- _INSTRUCTIONS TO FOLLOW_:
Select, from the material below, each line with "Obligations" in it.

[[ INFORMATION PROVIDED open ]]

open Sys2Proof.Machine Sys2Proof.Laws

variable {s t : State} {i : Instr}

/-! The error entry and the length error -/

/-- An error shows in no byte of the window but `STATUS` (R224). -/
theorem windowRead_raiseError (s : State) (e : ErrKind) {off : Nat} (h : off ≠ 1) :
    (s.raiseError e).windowRead off = s.windowRead off :=
  windowRead_congr_of_ne_status (raiseError_ilen s e) (raiseError_ibuf s e) (raiseError_obuf s e) h

/-- Settles O23: the entry writes four flags, which no register and no byte of the window but `STATUS` shows. -/
theorem raiseChangesOnlyStatus : Obligations.RaiseChangesOnlyStatus := by
  unfold Obligations.RaiseChangesOnlyStatus
  exact fun e s => ⟨rfl, rfl, rfl, rfl, rfl, fun r => readField_raiseError s r e,
    fun _ hoff => windowRead_raiseError s e hoff, rfl, rfl, rfl, rfl⟩

/-- Settles O22: both commands make the one length check, whatever their entry. -/
theorem wrongLengthRaisesInvalidScalarLength : Obligations.WrongLengthRaisesInvalidScalarLength := by
  unfold Obligations.WrongLengthRaisesInvalidScalarLength
  exact fun _ hb hl =>
    ⟨hostCommand_startProgram_of_ilen_ne 0x02 hb hl, hostCommand_startProgram_of_ilen_ne 0x00 hb hl⟩

/-! The order of the checks -/

/-- The one way a micro-operation writes ERR is MicroFault (R221, R226). -/
theorem MicroEffect.err_eq_or_microFault (hm : MicroEffect s i t) :
    t.err = s.err ∨ t = s.raiseError .microFault := by
  cases hm with
  | fields | control | encode | clamp | halt => exact .inl rfl
  | microFault => exact .inr rfl

/-- The one error of the sequencer's turn is MicroFault (R221, R230). -/
theorem sequencerTurn_err_eq_or_microFault (h : sequencerTurn s = .next t) :
    t.err = s.err ∨ t = s.raiseError .microFault := by
  cases hb : s.busy with
  | false =>
    rw [sequencerTurn_of_idle hb] at h
    cases h
    exact .inl rfl
  | true =>
    rw [sequencerTurn, if_pos hb] at h
    obtain ⟨i, hi, hx⟩ | ⟨e, -, ht⟩ := microStep_cases h
    · exact (microEffect_of_exec (kind_ne_none_of_decodeMicro hi) hx).err_eq_or_microFault
    · exact .inr ht

/-- The `CMD` bytes 0x01 and 0x02 with a length other than 32 raise InvalidScalarLength (R84, R222). -/
theorem commandWrite_of_ilen_ne {v : Byte} (hb : s.busy = false) (hv : v = 1 ∨ v = 2) (hl : s.ilen ≠ 32) :
    commandWrite v s = .next (s.raiseError .invalidScalarLength) := by
  obtain rfl | rfl := hv
  · exact (commandWrite_of_decode_ok (i := .mulbase) rfl).trans (hostCommand_startProgram_of_ilen_ne 0x02 hb hl)
  · exact (commandWrite_of_decode_ok (i := .clamp) rfl).trans (hostCommand_startProgram_of_ilen_ne 0x00 hb hl)

/-- Settles O24: each check of a `CMD` write by its own lemma, and the sequencer's one error. -/
theorem commandChecksHavePriority : Obligations.CommandChecksHavePriority := by
  unfold Obligations.CommandChecksHavePriority
  refine ⟨fun v s => ⟨fun hb => commandWrite_of_busy hb v, fun hb hv => ?byte, fun hb hv hl => ?length⟩,
    fun s t _ herr h ht => ?micro⟩
  case byte => exact ⟨_, commandWrite_of_decode_error hb (decodeCommand_of_three_le hv), rfl, rfl⟩
  case length => exact ⟨_, commandWrite_of_ilen_ne hb hv hl, rfl, rfl⟩
  case micro =>
    obtain hkeep | rfl := sequencerTurn_err_eq_or_microFault h
    · simp [hkeep, herr] at ht
    · rfl

/-! What `exec` answers -/

/-- A legal micro-operation keeps ERR, ERRCODE and OVR (R228). -/
theorem exec_keeps_error_items (hwf : i.WellFormed) (hk : i.kind? ≠ none) (s : State) :
    ∃ t, exec i s = .next t ∧ t.err = s.err ∧ t.errcode = s.errcode ∧ t.ovr = s.ovr := by
  cases i with
  | fadd | fsub | fmul | fsqr | cswap =>
    exact ⟨_, exec_of_writesFields rfl hwf s, rfl, rfl, rfl⟩
  | seti | setr | enc | clmp | halt => exact ⟨_, rfl, rfl, rfl, rfl⟩
  | loopi tgt =>
    by_cases hz : s.bitidx = 0
    · exact ⟨_, execLoopi_of_eq_zero tgt hz, rfl, rfl, rfl⟩
    · exact ⟨_, execLoopi_of_ne_zero tgt hz, rfl, rfl, rfl⟩
  | loopr tgt =>
    by_cases hz : s.rep = 0
    · exact ⟨_, execLoopr_of_eq_zero tgt hz, rfl, rfl, rfl⟩
    · exact ⟨_, execLoopr_of_ne_zero tgt hz, rfl, rfl, rfl⟩
  | clr | mulbase | clamp => exact absurd rfl hk

/-- A host command is a `hostCommand`, which always answers a next state (R182). -/
theorem exists_exec_eq_next_of_command (hk : i.kind? = none) (s : State) : ∃ t, exec i s = .next t := by
  cases i with
  | clr | mulbase | clamp => exact ⟨_, rfl⟩
  | _ => cases hk

theorem exists_exec_eq_next (i : Instr) (s : State) : ∃ t, exec i s = .next t := by
  by_cases hk : i.kind? = none
  · exact exists_exec_eq_next_of_command hk s
  · by_cases hwf : i.WellFormed
    · exact (exec_keeps_error_items hwf hk s).imp fun _ ⟨ht, _⟩ => ht
    · exact ⟨_, exec_of_not_wellFormed hwf⟩

/-- Settles O34: a command answers, an ill-formed term answers MicroFault (log 10), and a legal micro-operation answers
with the error items kept. -/
theorem noMicroOperationRaises : Obligations.NoMicroOperationRaises := by
  unfold Obligations.NoMicroOperationRaises
  exact fun i s => ⟨exists_exec_eq_next i s, fun hwf hk => exec_keeps_error_items hwf hk s⟩

end Sys2Proof.Proofs
end

section
/-! PROOFS. Reset (70_reset_and_hazards.md, R250), and that control does not depend on the scalar (R261, R262): a step
made from the control of a state alone leaves the same control, so two states of the same control step alike. -/

namespace Sys2Proof.Proofs

open Sys2Proof.Machine Sys2Proof.Laws

variable {s t : State}

/-! Reset -/

theorem step_of_reset {rest : List Turn} (h : s.turns = .reset :: rest) :
    step s = .next { s with turns := rest }.resetEvent := by
  simp only [step, h]

theorem statusByte_resetEvent (s : State) : s.resetEvent.statusByte = 0 := by
  simp [State.statusByte]

theorem readField_eq_of_constant {r : Reg} (h : r.val < 4) (s t : State) : t.readField r = s.readField r :=
  (readField_of_constant t r h).trans (readField_of_constant s r h).symm

/-- Settles O33: a reset event zeroes all that the window reads, and the constants are not stored. -/
theorem resetEventSetsEveryItem : Obligations.ResetEventSetsEveryItem := by
  unfold Obligations.ResetEventSetsEveryItem
  refine fun s rest hs => ⟨{ s with turns := rest }.resetEvent, step_of_reset hs, fun off => ?window,
    fun r hr => readField_eq_of_constant hr s _, rfl⟩
  case window => exact windowRead_eq_zero (statusByte_resetEvent _) rfl rfl rfl off

/-! The control of a state -/

/-- The state with blanks for what `SameControl` leaves open: the field registers and the two buffers, which may hold
the scalar or what derives from it (R262), the count of free values, and the host's record. -/
def controlOf (s : State) : State :=
  { s with
    fregs := Vector.replicate 12 0, ibuf := Vector.replicate 32 0, obuf := Vector.replicate 32 0
    freeCount := 0, replies := [] }

/-- The control of the next state, or the reason of the stop. -/
def outcomeControl : Result → Result
  | .next s => .next (controlOf s)
  | .fault r => .fault r
  | .refused r => .refused r

theorem sameControl_iff : SameControl s t ↔ controlOf s = controlOf t := by
  simp [SameControl, controlOf, and_comm, and_left_comm, and_assoc]

theorem sameControlOutcome_iff {x y : Result} :
    SameControlOutcome x y ↔ outcomeControl x = outcomeControl y := by
  cases x <;> cases y <;> simp [SameControlOutcome, outcomeControl, sameControl_iff]

theorem microOp?_controlOf (s : State) : (controlOf s).microOp? = s.microOp? := rfl

/-! A micro-step and an illegal command byte, by what they decode to -/

theorem microStep_of_decode_ok {i : Instr} (h : decodeMicro s.fetch = .ok i) : microStep s = exec i s := by
  simp only [microStep, h]

theorem microStep_of_decode_error {e : DecodeError} (h : decodeMicro s.fetch = .error e) :
    microStep s = .next (s.raiseError .microFault) := by
  simp only [microStep, h]

theorem commandWrite_eq_illegalCommand {v : Byte} {e : DecodeError} (h : decodeCommand v = .error e) (s : State) :
    commandWrite v s = illegalCommand s := by
  simp only [commandWrite, h]

/-! Control is determined by control -/

/-- The commuting square of R262 (a): `f` leaves the same control whether or not it sees the scalar. -/
def ControlDetermined (f : State → Result) : Prop :=
  ∀ s : State, outcomeControl (f (controlOf s)) = outcomeControl (f s)

namespace ControlDetermined

variable {f g : State → Result}

theorem sameControlOutcome (hf : ControlDetermined f) (h : SameControl s t) : SameControlOutcome (f s) (f t) :=
  sameControlOutcome_iff.2 <|
    calc outcomeControl (f s)
      _ = outcomeControl (f (controlOf s)) := (hf s).symm
      _ = outcomeControl (f (controlOf t)) := by rw [sameControl_iff.1 h]
      _ = outcomeControl (f t) := hf t

/-- A branch on a condition that control decides. -/
theorem ite {c : State → Prop} [∀ s, Decidable (c s)] (hc : ∀ s, c (controlOf s) ↔ c s)
    (hf : ControlDetermined f) (hg : ControlDetermined g) :
    ControlDetermined fun s => if c s then f s else g s := by
  intro s
  by_cases h : c s
  · simpa only [hc s, h, if_true] using hf s
  · simpa only [hc s, h, if_false] using hg s

/-- The same branch inside a next state. -/
theorem next_ite {c : State → Prop} [∀ s, Decidable (c s)] {f g : State → State}
    (hc : ∀ s, c (controlOf s) ↔ c s) (hf : ControlDetermined fun s => .next (f s))
    (hg : ControlDetermined fun s => .next (g s)) :
    ControlDetermined fun s => .next (if c s then f s else g s) := by
  simpa only [apply_ite Host.Outcome.next] using ite hc hf hg

/-- The destination decides between a result and MicroFault; the value goes to a field register (R90, R121). -/
theorem fieldResult (rd : Reg) (v : State → Fe) : ControlDetermined fun s => s.fieldResult rd (v s) :=
  ite (fun _ => Iff.rfl) (fun _ => rfl) fun _ => rfl

/-- `BUSY` decides between a dropped and an accepted command (R182, R189). -/
theorem hostCommand {body : State → State} (h : ControlDetermined fun s => .next (body s)) :
    ControlDetermined fun s => s.hostCommand body :=
  next_ite (fun _ => Iff.rfl) (fun _ => rfl) fun s => h s.acceptCommand

/-- `ILEN` decides between the entry and the length error (R184, R185, R222). -/
theorem startProgram (entry : BitVec 6) : ControlDetermined fun s => .next (s.startProgram entry) :=
  next_ite (fun _ => Iff.rfl) (fun _ => rfl) fun _ => rfl

/-- `BUSY` decides whether a byte is counted; the byte itself goes to IBUF (R186, R189). -/
theorem pushByte (v : Byte) : ControlDetermined fun s => .next (s.pushByte v) :=
  next_ite (fun _ => Iff.rfl) (fun _ => rfl) fun _ => rfl

/-- Every instruction: the loops test `bitidx` and `rep`, the commands `BUSY` and `ILEN`, CSWAP its operands' numbers,
and the others test nothing; no condition reads the scalar (R190, R262). -/
theorem exec (i : Instr) : ControlDetermined (exec i) := by
  cases i with
  | fadd rd ra rb => exact fieldResult rd fun s => feAdd (s.readField ra) (s.readField rb)
  | fsub rd ra rb => exact fieldResult rd fun s => feSub (s.readField ra) (s.readField rb)
  | fmul rd ra rb => exact fieldResult rd fun s => feMul (s.readField ra) (s.readField rb)
  | fsqr rd ra => exact fieldResult rd fun s => feSqr (s.readField ra)
  | cswap ra rb => exact ite (fun _ => Iff.rfl) (fun _ => rfl) fun _ => rfl
  | loopi tgt => exact ite (fun _ => Iff.rfl) (fun _ => rfl) fun _ => rfl
  | loopr tgt => exact ite (fun _ => Iff.rfl) (fun _ => rfl) fun _ => rfl
  | seti | setr | enc | clmp | halt => exact fun _ => rfl
  | clr => exact hostCommand fun _ => rfl
  | mulbase => exact hostCommand (startProgram 0x02)
  | clamp => exact hostCommand (startProgram 0x00)

/-- The word at `upc` decides what the micro-step executes (R180). -/
theorem microStep : ControlDetermined microStep := by
  intro s
  cases hd : decodeMicro s.fetch with
  | ok i => rw [microStep_of_decode_ok hd, microStep_of_decode_ok (s := controlOf s) hd]; exact exec i s
  | error e => rw [microStep_of_decode_error hd, microStep_of_decode_error (s := controlOf s) hd]; rfl

/-- `BUSY` decides whether the sequencer has a step (R180). -/
theorem sequencerTurn : ControlDetermined sequencerTurn :=
  ite (fun _ => Iff.rfl) microStep fun _ => rfl

/-- The byte decides which command a `CMD` write is (R84, R92). -/
theorem commandWrite (v : Byte) : ControlDetermined (commandWrite v) := by
  cases hd : decodeCommand v with
  | ok i =>
    exact fun s => by simpa only [commandWrite_of_decode_ok hd] using exec i s
  | error e =>
    have hillegal : ControlDetermined illegalCommand := hostCommand fun _ => rfl
    exact fun s => by simpa only [commandWrite_eq_illegalCommand hd] using hillegal s

/-- The offset decides what a write does (R63). -/
theorem windowWrite (off : Nat) (v : Byte) : ControlDetermined (windowWrite off v) :=
  ite (fun _ => Iff.rfl) (commandWrite v) (ite (fun _ => Iff.rfl) (pushByte v) fun _ => rfl)

/-- Width and offset decide whether an access has a step; what a read returns is not control (R62, R65, R39). -/
theorem hostAccess (a : Access) : ControlDetermined (hostAccess a) := by
  cases a with
  | read off bytes => exact ite (fun _ => Iff.rfl) (fun _ => rfl) (ite (fun _ => Iff.rfl) (fun _ => rfl) fun _ => rfl)
  | write off bytes v =>
    exact ite (fun _ => Iff.rfl) (fun _ => rfl) (ite (fun _ => Iff.rfl) (fun _ => rfl) (windowWrite off v))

[[ INFORMATION PROVIDED closed ]]

- _EXERCISE SOLUTION_:
theorem raiseChangesOnlyStatus : Obligations.RaiseChangesOnlyStatus := by
  unfold Obligations.RaiseChangesOnlyStatus
theorem wrongLengthRaisesInvalidScalarLength : Obligations.WrongLengthRaisesInvalidScalarLength := by
  unfold Obligations.WrongLengthRaisesInvalidScalarLength
theorem commandChecksHavePriority : Obligations.CommandChecksHavePriority := by
  unfold Obligations.CommandChecksHavePriority
theorem noMicroOperationRaises : Obligations.NoMicroOperationRaises := by
  unfold Obligations.NoMicroOperationRaises
theorem resetEventSetsEveryItem : Obligations.ResetEventSetsEveryItem := by
  unfold Obligations.ResetEventSetsEveryItem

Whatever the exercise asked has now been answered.